= Extracted information =
[Start of section]
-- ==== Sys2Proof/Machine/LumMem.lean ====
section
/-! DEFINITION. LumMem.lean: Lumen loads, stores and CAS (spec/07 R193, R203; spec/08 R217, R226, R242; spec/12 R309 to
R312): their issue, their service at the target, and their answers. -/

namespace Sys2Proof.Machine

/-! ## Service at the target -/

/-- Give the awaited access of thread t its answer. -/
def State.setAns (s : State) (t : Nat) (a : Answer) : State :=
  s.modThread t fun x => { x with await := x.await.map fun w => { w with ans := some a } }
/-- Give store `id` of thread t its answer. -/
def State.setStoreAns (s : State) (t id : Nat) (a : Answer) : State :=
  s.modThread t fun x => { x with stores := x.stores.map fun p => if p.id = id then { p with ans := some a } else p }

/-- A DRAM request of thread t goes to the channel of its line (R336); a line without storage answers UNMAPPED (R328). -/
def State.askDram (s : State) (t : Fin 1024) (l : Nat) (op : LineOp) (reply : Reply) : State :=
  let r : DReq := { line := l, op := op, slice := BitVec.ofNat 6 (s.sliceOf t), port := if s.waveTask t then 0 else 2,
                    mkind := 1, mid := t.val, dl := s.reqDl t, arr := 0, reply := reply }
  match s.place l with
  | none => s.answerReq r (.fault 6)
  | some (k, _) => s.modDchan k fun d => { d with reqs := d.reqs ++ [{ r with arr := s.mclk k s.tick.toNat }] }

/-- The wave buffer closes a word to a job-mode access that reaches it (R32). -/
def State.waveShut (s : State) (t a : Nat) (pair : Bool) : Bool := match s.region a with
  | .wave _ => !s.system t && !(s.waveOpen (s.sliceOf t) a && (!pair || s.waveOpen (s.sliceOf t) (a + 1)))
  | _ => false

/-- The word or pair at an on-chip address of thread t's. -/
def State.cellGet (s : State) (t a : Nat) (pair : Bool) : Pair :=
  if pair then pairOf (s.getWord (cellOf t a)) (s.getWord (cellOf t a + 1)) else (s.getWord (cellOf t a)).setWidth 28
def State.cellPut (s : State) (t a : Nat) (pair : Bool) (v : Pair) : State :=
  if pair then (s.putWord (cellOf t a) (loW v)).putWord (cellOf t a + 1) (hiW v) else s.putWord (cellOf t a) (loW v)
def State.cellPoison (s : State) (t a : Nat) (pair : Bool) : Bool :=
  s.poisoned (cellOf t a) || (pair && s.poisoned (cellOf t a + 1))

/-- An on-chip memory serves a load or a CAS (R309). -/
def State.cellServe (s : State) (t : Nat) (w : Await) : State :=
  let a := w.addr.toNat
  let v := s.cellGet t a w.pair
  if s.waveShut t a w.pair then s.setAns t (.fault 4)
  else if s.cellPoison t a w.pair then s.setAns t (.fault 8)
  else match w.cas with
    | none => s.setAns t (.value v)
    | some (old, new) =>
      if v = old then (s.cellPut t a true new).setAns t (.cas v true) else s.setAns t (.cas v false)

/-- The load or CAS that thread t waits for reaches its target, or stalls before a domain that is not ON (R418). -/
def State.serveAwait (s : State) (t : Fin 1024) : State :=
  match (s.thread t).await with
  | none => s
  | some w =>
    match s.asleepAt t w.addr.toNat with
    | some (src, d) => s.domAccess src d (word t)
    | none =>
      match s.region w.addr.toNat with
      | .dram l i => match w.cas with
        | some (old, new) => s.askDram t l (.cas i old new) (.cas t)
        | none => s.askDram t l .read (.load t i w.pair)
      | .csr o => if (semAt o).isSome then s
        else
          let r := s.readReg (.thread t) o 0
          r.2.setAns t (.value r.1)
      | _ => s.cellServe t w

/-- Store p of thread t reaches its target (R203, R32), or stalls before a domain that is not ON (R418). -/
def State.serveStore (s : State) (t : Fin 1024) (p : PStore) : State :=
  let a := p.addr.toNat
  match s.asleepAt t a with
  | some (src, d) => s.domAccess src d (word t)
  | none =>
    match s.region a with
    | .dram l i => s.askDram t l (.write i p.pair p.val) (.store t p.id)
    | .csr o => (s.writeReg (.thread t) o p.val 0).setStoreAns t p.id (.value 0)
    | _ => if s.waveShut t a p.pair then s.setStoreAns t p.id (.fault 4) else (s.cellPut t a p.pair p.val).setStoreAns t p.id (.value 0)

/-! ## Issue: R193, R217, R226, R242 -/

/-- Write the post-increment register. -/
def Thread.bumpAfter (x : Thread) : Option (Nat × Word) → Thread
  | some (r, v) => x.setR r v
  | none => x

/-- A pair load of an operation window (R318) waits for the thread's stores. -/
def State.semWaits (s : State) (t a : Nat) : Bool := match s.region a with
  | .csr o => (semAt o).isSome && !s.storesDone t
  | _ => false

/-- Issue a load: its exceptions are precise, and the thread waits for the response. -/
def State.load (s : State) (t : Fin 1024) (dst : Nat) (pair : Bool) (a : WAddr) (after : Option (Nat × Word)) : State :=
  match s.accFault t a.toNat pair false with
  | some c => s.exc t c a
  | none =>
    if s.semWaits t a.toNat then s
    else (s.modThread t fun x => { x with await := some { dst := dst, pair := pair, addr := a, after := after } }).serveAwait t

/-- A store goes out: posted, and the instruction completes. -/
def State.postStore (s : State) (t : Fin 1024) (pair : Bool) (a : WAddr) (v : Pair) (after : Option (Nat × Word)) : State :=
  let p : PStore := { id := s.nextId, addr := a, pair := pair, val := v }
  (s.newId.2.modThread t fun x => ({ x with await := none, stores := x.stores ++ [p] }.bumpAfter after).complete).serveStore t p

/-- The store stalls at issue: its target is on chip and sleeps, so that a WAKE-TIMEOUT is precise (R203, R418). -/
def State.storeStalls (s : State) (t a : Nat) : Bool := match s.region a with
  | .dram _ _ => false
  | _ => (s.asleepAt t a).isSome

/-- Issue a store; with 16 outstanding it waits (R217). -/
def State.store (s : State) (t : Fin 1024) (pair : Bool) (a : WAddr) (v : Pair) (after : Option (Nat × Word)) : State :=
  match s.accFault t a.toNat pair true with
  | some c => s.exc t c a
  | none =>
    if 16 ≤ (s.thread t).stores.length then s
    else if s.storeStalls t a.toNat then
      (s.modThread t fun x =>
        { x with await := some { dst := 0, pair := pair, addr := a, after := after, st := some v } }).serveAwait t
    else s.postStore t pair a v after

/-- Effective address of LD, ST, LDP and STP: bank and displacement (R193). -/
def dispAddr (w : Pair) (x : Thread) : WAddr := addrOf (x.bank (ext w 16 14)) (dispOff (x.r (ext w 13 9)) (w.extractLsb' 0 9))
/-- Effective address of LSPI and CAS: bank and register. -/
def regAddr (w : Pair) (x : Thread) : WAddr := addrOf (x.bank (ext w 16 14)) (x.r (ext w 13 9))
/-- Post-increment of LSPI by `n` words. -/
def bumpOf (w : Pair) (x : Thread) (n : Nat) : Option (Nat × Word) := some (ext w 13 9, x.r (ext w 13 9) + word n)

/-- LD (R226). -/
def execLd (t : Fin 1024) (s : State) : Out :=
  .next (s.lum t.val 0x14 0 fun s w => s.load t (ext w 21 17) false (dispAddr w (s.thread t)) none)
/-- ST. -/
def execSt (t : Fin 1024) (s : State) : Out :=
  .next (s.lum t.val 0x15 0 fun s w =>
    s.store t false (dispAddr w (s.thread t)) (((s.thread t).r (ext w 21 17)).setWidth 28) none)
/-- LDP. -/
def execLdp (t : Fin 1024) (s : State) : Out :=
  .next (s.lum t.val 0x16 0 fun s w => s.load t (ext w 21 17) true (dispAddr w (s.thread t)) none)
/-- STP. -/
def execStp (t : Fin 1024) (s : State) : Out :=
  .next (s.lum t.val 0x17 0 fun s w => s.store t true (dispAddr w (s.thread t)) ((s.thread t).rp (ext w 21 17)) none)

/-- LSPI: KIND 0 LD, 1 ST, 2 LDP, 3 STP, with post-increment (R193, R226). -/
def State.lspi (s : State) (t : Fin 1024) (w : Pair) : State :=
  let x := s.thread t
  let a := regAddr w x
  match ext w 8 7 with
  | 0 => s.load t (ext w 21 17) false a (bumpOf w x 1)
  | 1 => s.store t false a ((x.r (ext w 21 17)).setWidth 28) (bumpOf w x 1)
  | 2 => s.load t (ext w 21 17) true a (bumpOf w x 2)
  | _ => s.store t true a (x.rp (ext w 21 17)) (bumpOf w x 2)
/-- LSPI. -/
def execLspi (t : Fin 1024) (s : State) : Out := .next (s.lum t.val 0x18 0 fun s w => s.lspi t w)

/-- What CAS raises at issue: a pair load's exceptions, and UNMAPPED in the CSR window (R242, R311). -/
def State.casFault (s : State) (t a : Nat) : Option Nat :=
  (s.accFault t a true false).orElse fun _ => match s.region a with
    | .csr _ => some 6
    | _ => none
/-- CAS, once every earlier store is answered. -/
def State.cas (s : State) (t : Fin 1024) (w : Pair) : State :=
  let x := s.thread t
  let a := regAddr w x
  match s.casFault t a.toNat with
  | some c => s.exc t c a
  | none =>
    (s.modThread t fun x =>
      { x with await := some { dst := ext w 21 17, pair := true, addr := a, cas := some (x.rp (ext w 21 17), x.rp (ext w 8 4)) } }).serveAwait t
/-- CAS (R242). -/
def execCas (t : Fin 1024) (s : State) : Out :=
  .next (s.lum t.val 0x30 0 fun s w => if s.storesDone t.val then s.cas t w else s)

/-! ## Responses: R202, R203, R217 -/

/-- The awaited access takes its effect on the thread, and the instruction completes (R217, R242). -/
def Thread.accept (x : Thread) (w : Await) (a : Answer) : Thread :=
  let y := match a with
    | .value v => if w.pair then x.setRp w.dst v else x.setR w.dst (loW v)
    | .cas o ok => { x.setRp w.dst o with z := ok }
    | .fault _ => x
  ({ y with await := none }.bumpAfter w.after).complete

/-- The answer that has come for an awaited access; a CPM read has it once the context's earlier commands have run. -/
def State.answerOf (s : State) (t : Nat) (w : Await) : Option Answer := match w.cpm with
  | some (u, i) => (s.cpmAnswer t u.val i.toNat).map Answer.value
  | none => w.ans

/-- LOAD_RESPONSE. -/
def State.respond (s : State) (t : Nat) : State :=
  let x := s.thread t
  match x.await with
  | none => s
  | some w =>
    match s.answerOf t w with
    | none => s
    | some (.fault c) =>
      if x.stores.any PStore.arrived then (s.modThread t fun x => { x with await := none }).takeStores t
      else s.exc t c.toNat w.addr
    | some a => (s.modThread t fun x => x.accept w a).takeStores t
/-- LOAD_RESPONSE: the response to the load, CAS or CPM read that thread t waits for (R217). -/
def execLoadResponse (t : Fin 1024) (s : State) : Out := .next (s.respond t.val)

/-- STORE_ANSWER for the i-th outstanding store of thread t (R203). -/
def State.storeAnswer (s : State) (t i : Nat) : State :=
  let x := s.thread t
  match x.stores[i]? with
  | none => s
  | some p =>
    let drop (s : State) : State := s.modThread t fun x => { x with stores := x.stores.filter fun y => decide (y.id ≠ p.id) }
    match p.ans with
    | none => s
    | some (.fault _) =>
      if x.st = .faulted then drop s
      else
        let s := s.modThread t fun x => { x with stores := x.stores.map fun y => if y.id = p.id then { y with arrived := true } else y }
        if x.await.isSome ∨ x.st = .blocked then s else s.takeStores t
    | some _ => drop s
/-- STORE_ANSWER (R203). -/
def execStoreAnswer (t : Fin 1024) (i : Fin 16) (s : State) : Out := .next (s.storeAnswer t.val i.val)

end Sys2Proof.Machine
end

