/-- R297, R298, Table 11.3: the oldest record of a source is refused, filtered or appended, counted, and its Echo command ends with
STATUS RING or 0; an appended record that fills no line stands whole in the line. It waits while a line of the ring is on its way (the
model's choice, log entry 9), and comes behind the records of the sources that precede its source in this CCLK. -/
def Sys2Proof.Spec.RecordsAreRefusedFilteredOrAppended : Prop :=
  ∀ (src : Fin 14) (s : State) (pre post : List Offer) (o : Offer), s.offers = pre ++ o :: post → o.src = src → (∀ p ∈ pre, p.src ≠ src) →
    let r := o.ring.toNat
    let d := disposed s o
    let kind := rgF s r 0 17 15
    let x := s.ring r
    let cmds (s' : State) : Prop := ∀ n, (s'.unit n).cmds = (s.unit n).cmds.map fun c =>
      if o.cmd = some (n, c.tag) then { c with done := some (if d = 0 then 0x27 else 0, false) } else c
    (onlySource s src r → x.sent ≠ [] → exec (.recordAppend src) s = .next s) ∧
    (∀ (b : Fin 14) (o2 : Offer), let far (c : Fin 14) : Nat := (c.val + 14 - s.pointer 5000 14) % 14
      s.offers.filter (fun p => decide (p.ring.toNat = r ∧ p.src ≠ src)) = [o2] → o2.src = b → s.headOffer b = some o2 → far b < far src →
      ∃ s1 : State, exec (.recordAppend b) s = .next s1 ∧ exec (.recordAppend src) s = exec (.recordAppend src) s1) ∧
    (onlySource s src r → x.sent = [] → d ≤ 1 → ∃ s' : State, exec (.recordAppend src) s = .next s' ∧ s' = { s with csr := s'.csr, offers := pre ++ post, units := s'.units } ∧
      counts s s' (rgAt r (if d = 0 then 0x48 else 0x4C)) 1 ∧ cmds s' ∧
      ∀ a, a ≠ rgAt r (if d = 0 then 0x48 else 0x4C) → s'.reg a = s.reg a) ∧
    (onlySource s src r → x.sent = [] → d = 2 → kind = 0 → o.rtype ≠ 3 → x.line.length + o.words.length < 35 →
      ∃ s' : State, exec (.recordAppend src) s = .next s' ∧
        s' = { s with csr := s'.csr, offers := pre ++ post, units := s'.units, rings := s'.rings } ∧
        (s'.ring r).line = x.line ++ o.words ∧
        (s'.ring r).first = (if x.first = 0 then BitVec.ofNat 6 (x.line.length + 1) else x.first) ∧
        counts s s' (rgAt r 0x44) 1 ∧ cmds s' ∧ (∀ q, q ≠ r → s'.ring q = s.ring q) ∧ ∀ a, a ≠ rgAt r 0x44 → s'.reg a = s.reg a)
[End of section]
= What is being asked =
Everything above from the line containing "def State.setAns (s" down to the line containing "match s.place l with" should be copied exactly, both end lines included, and nothing else.

= Response =
def State.setAns (s : State) (t : Nat) (a : Answer) : State :=
  s.modThread t fun x => { x with await := x.await.map fun w => { w with ans := some a } }
/-- Give store `id` of thread t its answer. -/
def State.setStoreAns (s : State) (t id : Nat) (a : Answer) : State :=
  s.modThread t fun x => { x with stores := x.stores.map fun p => if p.id = id then { p with ans := some a } else p }

/-- A DRAM request of thread t goes to the channel of its line (R336); a line without storage answers UNMAPPED (R328). -/
def State.askDram (s : State) (t : Fin 1024) (l : Nat) (op : LineOp) (reply : Reply) : State :=
  let r : DReq := { line := l, op := op, slice := BitVec.ofNat 6 (s.sliceOf t), port := if s.waveTask t then 0 else 2,
                    mkind := 1, mid := t.val, dl := s.reqDl t, arr := 0, reply := reply }
  match s.place l with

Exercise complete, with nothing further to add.